STRASBOURG, France: The European Parliament on Tuesday voted to hand war-torn Ukraine a loan of up to $38 billion (35 billion euros) backed by profits from frozen Russian assets.
Kyiv is desperate for funds as it seeks to prop up its economy, equip its military and keep its electricity grid functioning this winter after intense bombardments by Moscow’s forces.
The European Union loan — which was approved by an overwhelming majority of lawmakers — is part of a bigger $50 billion initiative agreed by G7 powers in June.
The EU is the first of the G7 powers to announce how much it is putting forward as its share of the plan and is still waiting for the United States and others to do their part.
EU justice commissioner Didier Reynders said other G7 countries are expected to unveil their contributions at a Washington meeting on Friday.

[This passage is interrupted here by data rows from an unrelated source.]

-- ==== Sys2Proof/Machine/Run.lean ====
section
/-! DEFINITION. What one step of the module is: an outside input or an open moment from the agenda, a
timed event that is due, the issue of one bundle (R155, R225, R244), or the next cycle (log 1). -/

namespace Sys2Proof.Machine

open Sys2Proof

/-! ### The agenda (log 1) -/

/-- Instructions that a bundle issues: no input of the module. -/
def isBundled (i : Instr) : Bool :=
  slotBits i != 0 || (match i with
    | .emptyDelayBundle _ | .illegalOp => true
    | _ => false)

/-- The first entry whose time has come, with the agenda without it. -/
def takeAgenda (now : Nat) : List (Nat × Instr) → Option (Instr × List (Nat × Instr))
  | [] => none
  | e :: l =>
    if e.1 ≤ now then some (e.2, l)
    else (takeAgenda now l).map (fun r => (r.1, e :: r.2))

/-! ### Events whose time has come -/

/-- An event of a team. -/
def teamEvent (s : State) (e : Nat × Team) : Option Instr :=
  let t := e.1
  if landingDue s t then some (.resultLanding t)
  else if fliDue s t then some (.fliCapture t)
  else if watchdogDue s t then some (.watchdog t)
  else if yieldDue s t then some (.yieldExchange t)
  else
    match (Tab.keys e.2.paths).find? (stepDue s t), (Tab.keys e.2.paths).find? (hitDue s t) with
    | some p, _ => some (.stepComplete t p)
    | none, some p => some (.breakpointHit t p)
    | none, none => none

/-- An event of a core's matrix engine (R428). -/
def coreEvent (s : State) (core : Nat) : Option Instr :=
  if (mxDue s core 8 MxCmd.consDone).isSome then some (.matrixOperandsDone core)
  else if (mxDue s core 24 MxCmd.rowsDone).isSome then some (.matrixRowsWritten core)
  else none

/-- An event of a partition. -/
def partEvent (s : State) (p : Nat) : Option Instr :=
  if edgeDue s p then some (.slotEdge p)
  else if drainDue s p then some (.drainStart p)
  else if holdDue s p then some (.debitHoldEnd p)
  else if (placementLate s p).isSome then some (.placementTimeout p)
  else
    match running s p with
    | some fn => if (spawnLate s fn).isSome then some (.spawnSlotTimeout p) else none
    | none => none

/-- An event of a die's leave (R26, R29). -/
def dieEvent (s : State) (d : Nat × Die) : Option Instr :=
  match d.2.granted.find? (fun x => leaveIdle s d.1 x.engine && !engineBusy s x.engine) with
  | some x => some (.leaveRelease d.1 x.engine)
  | none => (d.2.granted.find? (fun x => x.lapsed s.now)).map (fun x => .lvreqLapse d.1 x.engine)

/-- An access that has met an uncorrectable error, or whose walks have shown a fault, by another step than its own
(R39, R121). -/
def badAccess (s : State) : Option Instr :=
  let shown (a : Access) : Bool := !a.bads.isEmpty && a.walks.all (fun w => (Tab.find s.ops w).isNone)
  (s.accesses.find? (fun e => (e.2.bad.isSome || shown e.2) && onCore s e.2.team)).map (fun e =>
    .globalAccessComplete e.1 [] [])

/-- The first timed event that is due. -/
def internalEvent (s : State) : Option Instr :=
  (s.teams.findSome? (teamEvent s))
    <|> badAccess s
    <|> ((Tab.keys s.cores).findSome? (coreEvent s))
    <|> ((Tab.keys s.parts).findSome? (partEvent s))
    <|> (s.dies.findSome? (dieEvent s))
    <|> (((Tab.keys s.crews).find? (migrationDue s)).map (fun c => .migration c))
    <|> (((Tab.keys s.tasks).find? (parkSaveDue s)).map (fun k => .parkedTaskSave k))
    <|> (((Tab.keys s.accesses ++ Tab.keys s.fulls).find? (fullDue s)).map (fun a => .capacityTimeout a))
    <|> (((Tab.keys s.funcs).find? (leaseOver s)).map (fun v => .profilingLeaseEnd v))
    <|> (((Tab.keys s.funcs).find? (commitLate s)).map (fun fn => .cohortCommit fn))

/-! ### What settles by itself within a cycle -/

/-- A move between the register stores has ended (R153). -/
def moveOver (s : State) : Bool :=
  s.teams.any (fun e => match e.2.residence with
    | .exchanging u _ => decide (u ≤ s.now)
    | _ => false)

/-- The head of a core's standby queue fits (R152). -/
def headFits (s : State) (core : Nat) : Bool :=
  match (s.core core).standby with
  | [] => false
  | t :: _ => (s.team t).residence == .standby && (contextFor s core (s.team t)).isSome

/-- A team whose latch image goes back into flight: it may issue again (R247). -/
def thawDue (s : State) (e : Nat × Team) : Bool :=
  e.2.fliTaken && teamReady s e.1 e.2 && !e.2.paths.all (fun q => q.2.held)

/-- A team that a deferred fault has stopped is at a yield while others stand by (R180, R153). -/
def suspendYields (s : State) (e : Nat × Team) : Bool :=
  let active := match e.2.residence with | .active _ => true | _ => false
  e.2.stopped && (s.task e.2.task).suspended && active && !e.2.retired && !e.2.atYield
    && !(s.core (s.crew e.2.crew).core).standby.isEmpty

/-- A team of which a path is held in a bundle with YLD, by a FENCE or a SIGNAL, is at a yield while others stand by
(R153). -/
def heldYields (s : State) (e : Nat × Team) : Bool :=
  let active := match e.2.residence with | .active _ => true | _ => false
  active && !e.2.retired && !e.2.atYield && !(s.core (s.crew e.2.crew).core).standby.isEmpty
    && e.2.paths.any (fun q => q.2.yld && (!fenceDone s q.2 || (q.2.heldBy.isSome && q.2.stall == 16)))

/-- What the steward and the edges may do next: the end of a channel's copy, a repair, crews that a retirement has left without a core, an operation
that has lost every port, the next step of an edge, a donation, and a slot that is its owner's again (R24, R36, R37, R40, R92, R97, R99). -/
def deviceNext (s : State) : Option State :=
  (channelNext s) <|> (repairNext s) <|> (strayCrews s) <|> ((strandedOp s).map (linkLost s))
    <|> ((Tab.keys s.parts).findSome? (edgeGo s))
    <|> (((Tab.keys s.parts).find? (donationDue s)).map (handOver s))
    <|> ((Tab.keys s.parts).findSome? (fun p => (idleOwner s p).map (fun v => runNext s p (some v) s.now)))

/-- What has run its time or may go on by itself: a transfer, a task's stop, a commit's seal, and a tail word that
the dispatcher sees (R55, R157, R166, R252). -/
def settleNext (s : State) : Option State :=
  match s.crews.find? (fun e => transferOver s e.2), (Tab.keys s.tasks).find? (stopDue s),
      (Tab.keys s.funcs).find? (sealDue s), tailDue s with
  | some e, _, _, _ => some (finishMove s e.1)
  | none, some k, _, _ => some (makeStop s k)
  | none, none, some fn, _ => some (sealCohort s fn)
  | none, none, none, some q => some (readTail s q.1 q.2)
  | none, none, none, none => none

/-- Tasks that can restart: in the slot that they keep, or in one that they retake (R178). -/
def retakeDue (s : State) (fn : Nat) : Bool :=
  runs s fn && ((keptTask s fn).isSome || (!(restartList s fn).isEmpty && (slotFor s fn 1).isSome))
    && (fn == pfFn || (s.part (homePart s fn)).isOpen)

/-- The next of these, if any. -/
def upkeep (s : State) : Option State :=
  if moveOver s then some (settleMoves s)
  else
    match (Tab.keys s.cores).find? (headFits s), s.teams.find? (thawDue s),
        s.teams.find? (fun e => suspendYields s e || heldYields s e),
        (Tab.keys s.funcs).find? (retakeDue s) with
    | some core, _, _, _ => some (fillContexts s core 64)
    | none, some e, _, _ => some (s.setTeam e.1 (injectFli e.2 s.now))
    | none, none, some e, _ => some (s.setTeam e.1 { e.2 with atYield := true })
    | none, none, none, some fn => some (retakeSlots s fn 64)
    | none, none, none, none =>
      match radvDue s with
      | some o => some (radvMake s o)
      | none =>
        match ((settleNext s).or (deviceNext s)).or ((Tab.keys s.cores).findSome? (fun core => (turnDue s core).map (takeTurn s core))) with
        | some t => some t
        | none => pathAct s

/-! ### The issue of a bundle -/

/-- An instruction whose observation of flags comes before the other slots' issue (R233, R447). -/
def observesFirst : Instr → Bool
  | .brf _ _ | .waitf _ _ => true
  | _ => false

/-- An instruction that reads what other slots of its bundle may change as they issue: it reads first (R225, R445). -/
def readsFirst : Instr → Bool
  | .rdsr _ _ => true
  | _ => false

/-- The slots of a bundle run one after another; a slot is skipped when its path is gone. -/
def runList : List Instr → State → Host.Outcome State Fault Refusal
  | [], s => .next s
  | i :: l, s =>
    if (ctxOf s).isNone then runList l s
    else
      match exec i s with
      | .next s' => runList l s'
      | .fault r => .fault r
      | .refused r => .refused r

/-- What the slots that follow see as in flight before the bundle. -/
def reseen (s : State) : State :=
  { s with issue := s.issue.map (fun i => { i with seen := some (s.team i.team).pending.length }) }

/-- All slots of a bundle (R225, R244): V, M, X and then C, but what observes flags first. The bundle issues whole, with
all its passes (log 86). -/
def runSlots (b : Bundle) (s : State) : Host.Outcome State Fault Refusal :=
  let vmx := b.v.toList ++ b.m.toList ++ b.x.toList
  if b.c.any observesFirst then
    match runList b.c.toList s with
    | .next s' => runList vmx (reseen s')
    | .fault r => .fault r
    | .refused r => .refused r
  else if b.c.any readsFirst then runList (b.c.toList ++ vmx) s
  else runList (vmx ++ b.c.toList) s

/-- How many slots a bundle has. -/
def slotCount (b : Bundle) : Nat := (b.v.toList ++ b.m.toList ++ b.x.toList ++ b.c.toList).length

/-- All slots of a bundle; when several fault, none of them takes effect in any lane (R328). -/
def runBundle (b : Bundle) (s : State) : Host.Outcome State Fault Refusal :=
  match runSlots b s with
  | .next s' =>
    let faults := ((s'.issue.map Issue.faults).getD [])
    if decide (1 < slotCount b) && decide (1 < faults.length) && faults.any (fun f => f.code == .tileNotPresent) then
      runSlots b { s with issue := s.issue.map (fun i => { i with alone := true }) }
    else .next s'
  | r => r

/-- A bundle without a decode fault issues. -/
def issueSlots (s : State) (c : Ctx) (b : Bundle) : Host.Outcome State Fault Refusal :=
  if nullified c b then
    if b.v.isNone && b.m.isNone && b.x.isNone && b.c.isNone then
      exec (.emptyDelayBundle (BitVec.ofNat 32 (headerWord b.hdr))) s
    else .next (nullify s c)
  else
    match runBundle b (startBundle s c b) with
    | .next s' => .next (endBundle s')
    | .fault r => .fault r
    | .refused r => .refused r

/-- The bundle of path p of team t issues, or raises its decode fault. -/
def issueBundle (s : State) (t p : Nat) : Host.Outcome State Fault Refusal :=
  let s1 := tentative s t p
  match ctxOf s1, fetchFault s (s.team t) ((s.team t).path p).pc with
  | none, _ => .next s
  | some _, some (.illegalOp, _) => exec .illegalOp s1
  | some c, some (code, slot) => .next (decodeRaise s1 c code slot)
  | some c, none => issueSlots s1 c (nextSlots s t p)

/-! ### The end of a cycle -/

/-- Teams that hold a context count towards YCOUNT (R161). -/
def countYield (s : State) (e : Nat × Team) : Nat × Team :=
  let active := match e.2.residence with | .active _ => true | _ => false
  let live := e.2.paths.any (fun q => !q.2.parked && !q.2.held)
  let off := (s.task e.2.task).walkStop || (s.crew e.2.crew).moving.isSome
  (e.1, if active && live && !off && !e.2.retired then { e.2 with ycycles := e.2.ycycles + 1 } else e.2)

/-- Since when a task has been stuck, and its next crew unplaced (R134, R241). -/
def markTask (s : State) (late : List Nat) (e : Nat × Task) : Nat × Task :=
  let stuck := if taskStuck s e.1 then (if e.2.stuckSince.isSome then e.2.stuckSince else some s.now) else none
  let wait := if late.contains e.1 then (if e.2.unplacedSince.isSome then e.2.unplacedSince else some s.now) else none
  (e.1, { e.2 with stuckSince := stuck, unplacedSince := wait })

/-- The next cycle: the records of this one's stops are written (R270). -/
def tick (s : State) : State :=
  let s := countShared (countStalls (markIdle (launchWalks (markTails (writeStops (joinHits s))))))
  let late := (freePart :: Tab.keys s.parts).filterMap (unplaced s)
  { s with now := s.now + 1
           teams := s.teams.map (countYield s)
           tasks := s.tasks.map (markTask s late) }

/-- The end of a cycle: leave is granted, samples are taken, and time goes on (R27, R279). -/
def cycleEnd (s : State) : Host.Outcome State Fault Refusal :=
  match (Tab.keys s.dies).find? (leaveFits s), (coresInUse s).find? (sampleDue s) with
  | some d, _ => exec (.leaveGrant d) s
  | none, some core => exec (.sample core) s
  | none, none => .next (tick s)

/-! ### One step -/

/-- What the module does by itself: a timed event, what settles, a bundle, or the end of the cycle. -/
def runSelf (s : State) : Host.Outcome State Fault Refusal :=
  match internalEvent s with
  | some i => exec i s
  | none =>
    match upkeep s with
    | some s' => .next s'
    | none =>
      match issuePick s with
      | some q => issueBundle s q.1 q.2
      | none => cycleEnd s

/-- One step: the agenda comes first. -/
def stepOnce (s : State) : Host.Outcome State Fault Refusal :=
  match takeAgenda s.now s.agenda with
  | none => runSelf s
  | some (i, rest) =>
    if isBundled i then .next { s with agenda := rest } else exec i { s with agenda := rest }

end Sys2Proof.Machine
end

EU officials say the size of the bloc’s loan was up to 35 billion euros, but could decrease depending on how much other countries put forward.
The EU has frozen roughly $235 billion of Russian central bank funds since the Kremlin launched its invasion of Ukraine in 2022, the vast bulk of immobilized Russian assets worldwide.
About 90 percent of the funds in the EU are held by international deposit organization Euroclear, based in Belgium.
The G7 plan seeks to leverage interest earned on the assets to get more funds to Ukraine and will replace an existing EU scheme that funneled $1.7 billion to Kyiv in July.
There has been a delay in implementing the G7 loan as the United States had sought guarantees from the EU that the Russian assets would remain frozen.
Currently, EU members have to agree every six months to extend the asset freeze.
Hungary rejected a proposal to extend that period to 36 months, arguing it wants to wait until after the US presidential election in November.
The latest EU loan comes on top of roughly 120 billion euros of support that officials say the EU and its member states have provided to Kyiv since Russia’s invasion.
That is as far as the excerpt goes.